The answer must consist of every line from the data that holds the string "alFind".

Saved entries
• • •
-- ==== Sys2Proof/Machine/XlateCmds.lean ====
section
/-! DEFINITION. The pending table, walks, the request ring, replies and invalidations (R252, R256–R267; Tables 10.4–10.6). -/

namespace Sys2Proof.Machine

/-- A waiter is woken: its access proceeds, or its unit goes on (R80, R259). -/
def State.wake (s : State) (id pa : Nat) : State :=
  match s.req id with
  | none => s
  | some r => if r.performs then (s.setReq { r with pa := pa }).proceed id else { s with reqs := alDel s.reqs id }

/-- Address of the top table of a root (XLT_ROOT). -/
def rootAddr (root : W64) : Nat := nth 0 [0, 0x010000000000] (wfld root 1 2) + wfld root 13 34 * 8192

/-- Where a walk of a page reads next, after the entries it has read, top first; none when it is over (R250, R252). -/
def walkNext (root : W64) (page : Nat) (es : List W64) : Option Nat :=
  let down := fun (e : W64) => wfld e 0 1 == 1 && wfld e 1 1 == 0 && decide (wfld e 5 2 < 2)
  match es with
  | [] => if wfld root 1 2 < 2 then some (rootAddr root + fld page 17 10 * 8) else none
  | [e0] => if down e0 then some (entryAddr e0 15 + fld page 5 12 * 8) else none
  | [_, e1] => if down e1 then some (entryAddr e1 8 + fld page 0 5 * 8) else none
  | _ => none

/-- A read of a walk of entry k: an uncached coherent read of 8 bytes (R252). -/
def walkReq (k a : Nat) : Req := unitReq (.unit .hub (16 + k)) .bread noSpace a 8

/-- What a walk's read returned: none for poison or a decode error (R252). -/
def walkGot (r : Req) (a : AccResult) : Option W64 :=
  match a with
  | .line l => if l.marked (r.pa % 128) 8 then none else some (BitVec.ofNat 64 (l.get (r.pa % 128) 8))
  | _ => none

/-- A walk goes on: the entries read, top first, an absent one for a read that failed; none while a read is on its way. Each entry is read when its
read reaches its home, so a store that overtakes the walk is seen or not (R252, R265). -/
def State.walkGo (s : State) (k : Nat) (root : W64) (page : Nat) : Nat → List W64 → Option (List (Option W64)) × State
  | 0, es => (some (es.map some), s)
  | n + 1, es =>
    match walkNext root page es with
    | none => (some (es.map some), s)
    | some a =>
      match s.unitAll [walkReq k a] with
      | .wait t => (none, t)
      | .done l t =>
        match l.head?.bind (fun e => walkGot e.1 e.2) with
        | some e => State.walkGo t k root page n (es ++ [e])
        | none => (some (es.map some ++ [none]), t)

/-- The reads of a walk of entry k end. -/
def State.walkEnd_ (s : State) (k : Nat) : State := s.unitQuit (fun w => w == .unit .hub (16 + k))

/-- TRANSLATION_MISS: the request merges into its page's entry, takes a free one, or is refused (R257, R262). -/
def execTranslationMiss (id : Nat) (s : State) : Host.Outcome State Fault Refusal :=
  when_ s.serves (fun s =>
    match s.req id with
    | none => s
    | some r =>
      if r.stage ≠ .xlat then s
      else
        let lk := s.look r.who.pair r.space r.va r.kind.need
        match lk.1 with
        | .hit pa => lk.2.wake id pa
        | .refused => lk.2.reply id .xlatError
        | .miss =>
          let x := s.xlt
          let put := fun (k : Nat) (e : PEntry) => ({ s with xlt := { x with pend := alPut x.pend k e } }).setReq { r with stage := .pended k }
          let need := BitVec.ofNat 3 r.kind.need
          match x.pend.find? (fun e => e.2.space == r.space && e.2.page == r.page) with
          | some (k, e) =>
            put k { e with waiters := e.waiters ++ [id], need := e.need ||| need, src := e.src ||| r.who.srcBit }
          | none =>
            match alFree x.pend 512 with
            | some k => put k { st := .walk, space := r.space, page := r.page, need := need, aperture := 0, waiters := [id],
                                src := r.who.srcBit, cause := 0, level := 0, entry := 0, restart := false }
            | none => s.count (svc 3)) s

/-- The entry goes to RING_WAIT (R259). -/
def Xlt.toRing (x : Xlt) (k : Nat) (e : PEntry) (cause level : Nat) (entry : W64) : Xlt :=
  { x with pend := alPut x.pend k { e with st := .ringWait, cause := cause, level := level, entry := entry }, order := x.order ++ [k] }

/-- A leaf goes into the translation cache; kinds recorded as refused for the page stay so (R259, R261). -/
def Xlt.fill (x : Xlt) (te : TcEntry) : Xlt :=
  x.putTc { te with refused := ((x.inTc te.big te.space (te.page * 2 ^ (if te.big then 30 else 25))).map (·.refused)).getD 0 }

/-- An entry with the waiters that stay, the kinds and sources it has left (R259, R260). -/
def PEntry.keep (e : PEntry) (left : List Req) (aperture : BitVec 3) : PEntry :=
  { e with waiters := left.map (·.id), aperture := aperture,
           need := (left.map (fun r => BitVec.ofNat 3 r.kind.need)).foldl (· ||| ·) aperture,
           src := (left.map (fun r => r.who.srcBit)).foldl (· ||| ·) (if aperture = 0 then 0 else 16#5) }

/-- A walk's leaf: it fills the translation cache and the micro-caches of the waiters' pairs, wakes the waiters it permits, and goes to the ring for
the rest (R259). -/
def State.walkLeaf (s : State) (k : Nat) (e : PEntry) (l : W64) (big : Bool) (level : Nat) : State :=
  let x := s.xlt
  let rs := e.waiters.filterMap s.req
  let ok := rs.filter (fun r => leafPermits l r.kind.need)
  let left := rs.filter (fun r => !(leafPermits l r.kind.need))
  let lacks := e.aperture &&& ~~~(BitVec.ofNat 3 (wfld l 2 3))
  let te : TcEntry := { space := e.space, page := (if big then e.page / 32 else e.page), big := big, leaf := some l, refused := 0 }
  let some_ := !ok.isEmpty || (left.isEmpty && decide (lacks = 0))
  let x1 := if some_ then x.fill te else x
  let x2 := if some_ then rs.foldl (fun (y : Xlt) r => match r.who.pair with | some n => y.putMc n te | none => y) x1 else x1
  let e1 := e.keep left lacks
  let x3 := if left.isEmpty ∧ lacks = 0 then { x2 with pend := alPut x2.pend k { e1 with st := .fill } } else x2.toRing k e1 2 level l
  ok.foldl (fun (t : State) r => t.wake r.id (leafPa l big r.va)) { s with xlt := x3 }

/-- Every waiter of an entry fails as an error reply fails it, and the entry is about to be freed (R249, R261). -/
def State.failEntry (s : State) (k : Nat) (e : PEntry) : State :=
  let s1 : State := { s with xlt := { s.xlt with pend := alPut s.xlt.pend k { e with st := .fill, waiters := [] } } }
  e.waiters.foldl (fun (t : State) w => t.reply w .xlatError) s1

/-- WALK_COMPLETE: the walk's reads go out one after another; a stop posts a record; a leaf fills the caches and wakes the waiters it permits
(R252, R259, R265). Of a space whose EN has been cleared meanwhile the waiters fail (R249; DEDUCED, log entry 66). -/
def execWalkComplete (index : Nat) (s : State) : Host.Outcome State Fault Refusal :=
  when_ s.serves (fun s =>
    match alFind s.xlt.pend index with
    | none => s
    | some e =>
      if e.st ≠ .walk then s
      else if e.restart then
        { s.walkEnd_ index with xlt := { (s.walkEnd_ index).xlt with pend := alPut (s.walkEnd_ index).xlt.pend index { e with restart := false } } }
      else if !(s.xlt.on e.space) then ((s.walkEnd_ index).failEntry index e).count (svc 4) e.waiters.length
      else
        let root := alGet 0 s.xlt.root e.space
        let g := s.walkGo index root e.page 3 []
        match g.1 with
        | none => g.2
        | some reads =>
          let u := g.2.walkEnd_ index
          match walkEnd root reads with
          | .stop cause level entry => { u with xlt := u.xlt.toRing index e cause level entry }
          | .leaf l big level => u.walkLeaf index e l big level) s

/-- Records of the request ring in use. -/
def Xlt.used (x : Xlt) : Nat := (x.tail + 2 ^ 32 - x.head) % 2 ^ 32

/-- Waiters of an entry: one for each crew instruction, descriptor or unit read (R257). -/
def State.waiterCount (s : State) (e : PEntry) : Nat :=
  ((e.waiters.filterMap s.req).map (fun r => match r.who with | .lane c _ g => Who.lane c 0 g | w => w)).eraseDups.length

/-- The four words of a request record (Table 10.5). -/
def State.requestWords (s : State) (k : Nat) (e : PEntry) : List Nat :=
  [s.xlt.pid k + e.space * 2 ^ 16 + e.need.toNat * 2 ^ 20 + e.cause * 2 ^ 24 + min 65535 (s.waiterCount e) * 2 ^ 32
     + (if e.aperture = 0 then e.src else e.src ||| 16#5).toNat * 2 ^ 48,
   e.page + e.level * 2 ^ 27, e.entry.toNat, s.now]

/-- REQUEST_RECORD_WRITE: the record at the head of the order goes to the ring, then TAIL advances and source 68 fires (R259, R260). -/
def execRequestRecordWrite (index : Nat) (s : State) : Host.Outcome State Fault Refusal :=
  when_ s.serves (fun s =>
    let x := s.xlt
    match alFind x.pend index with
    | none => s
    | some e =>
      if e.st ≠ .ringWait ∨ x.order.head? ≠ some index ∨ 4096 ≤ x.used then s
      else
        let w := s.ringWrite .hub 1 (s.cfg.reqRing.getD 0 + x.tail % 4096 * 32) ((s.requestWords index e).flatMap (leBytes 8))
        if !w.1 then w.2
        else
          ({ w.2 with xlt := { w.2.xlt with order := w.2.xlt.order.tail, tail := (w.2.xlt.tail + 1) % 2 ^ 32,
                                            pend := alPut w.2.xlt.pend index { e with st := .posted } } }).raise 68) s

/-- FILL_COMPLETE: the entry is freed and its generation advances; a request that merged meanwhile translates again (R258). -/
def execFillComplete (index : Nat) (s : State) : Host.Outcome State Fault Refusal :=
  when_ s.serves (fun s =>
    match alFind s.xlt.pend index with
    | none => s
    | some e =>
      if e.st ≠ .fill then s
      else
        let s1 := { s with xlt := ({ s.xlt with pend := alDel s.xlt.pend index }).nextGen index }
        e.waiters.foldl (fun (t : State) w => match t.req w with | some r => t.setReq { r with stage := .xlat } | none => t) s1) s

/-- A reply takes effect on the posted entry of its PID and generation; any other is stale (R258, R261). -/
def State.xltReply (s : State) (pid : BitVec 16) (f : State → Nat → PEntry → State) : Host.Outcome State Fault Refusal :=
  when_ s.serves (fun s =>
    let k := pid.toNat % 512
    match alFind s.xlt.pend k with
    | some e => if e.st = .posted ∧ s.xlt.pid k = pid.toNat then f { s with xlt := s.xlt.nextGen k } k e else s.count (svc 5)
    | none => s.count (svc 5)) s

/-- XLT_REPLY_WALK: the entry walks again (R261). -/
def execXltReplyWalk (pid : BitVec 16) (s : State) : Host.Outcome State Fault Refusal :=
  s.xltReply pid (fun s k e => { s with xlt := { s.xlt with pend := alPut s.xlt.pend k { e with st := .walk, restart := false } } })

/-- Records kinds of a page as refused in the translation cache, beside what it holds for the page (R261). -/
def Xlt.refuse (x : Xlt) (space page : Nat) (kinds : BitVec 3) : Xlt :=
  let old := (tcFind x.tc (tcSet false space page * 16) 16 false space page).map (·.2)
  if !(x.on space) then x
  else x.putTc { space := space, page := page, big := false, leaf := old.bind (·.leaf),
                 refused := kinds ||| ((old.map (·.refused)).getD 0) }

/-- XLT_REPLY_ERROR: every waiter fails, the kinds are recorded as refused, and the code is logged (R261, Table 10.6). -/
def execXltReplyError (pid : BitVec 16) (code : Byte) (s : State) : Host.Outcome State Fault Refusal :=
  s.xltReply pid (fun s k e =>
    (({ s with xlt := s.xlt.refuse e.space e.page e.need } : State).failEntry k e).logEv 0x0006 4 1 [e.space, e.page, code.toNat])

/-- XLT_RING_HEAD_WRITE: HEAD, unless it would stand after TAIL or more than 4,096 before it (R260). -/
def execXltRingHeadWrite (v : W64) (s : State) : Host.Outcome State Fault Refusal :=
  when_ s.serves (fun s =>
    let h := wfld v 0 32
    if (s.xlt.tail + 2 ^ 32 - h) % 2 ^ 32 ≤ 4096 then { s with xlt := { s.xlt with head := h } } else s.count (svc 6)) s

/-- XLT_INVAL_PAGE (R266). -/
def execXltInvalPage (space page : Nat) (s : State) : Host.Outcome State Fault Refusal :=
  when_ s.serves (fun s => s.invalAccept (1, space % 16, page % 2 ^ 27)) s
/-- XLT_INVAL_SPACE (R266). -/
def execXltInvalSpace (space : Nat) (s : State) : Host.Outcome State Fault Refusal :=
  when_ s.serves (fun s => s.invalAccept (2, space % 16, 0)) s
/-- XLT_INVAL_ALL (R266). -/
def execXltInvalAll (s : State) : Host.Outcome State Fault Refusal :=
  when_ s.serves (fun s => s.invalAccept (3, 0, 0)) s

/-- An access has been performed at its home or has landed, or is gone (R267). -/
def State.landed (s : State) (id : Nat) : Bool :=
  match s.req id with
  | some r => (match r.stage with | .backoff _ | .sent | .atHome | .filling => false | _ => true)
  | none => true

/-- INVALIDATION_COMPLETE: every access translated with a removed entry has landed, so DONE advances and the next one takes effect
(R266, R267). -/
def execInvalidationComplete (s : State) : Host.Outcome State Fault Refusal :=
  when_ s.serves (fun s =>
    match s.xlt.inval with
    | [] => s
    | _ :: _ => if s.xlt.invalIds.all s.landed then s.invalRetire else s) s


end Sys2Proof.Machine
end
• • •
[Task output]
    match alFind s.xlt.pend index with
    match alFind x.pend index with
    match alFind s.xlt.pend index with
    match alFind s.xlt.pend k with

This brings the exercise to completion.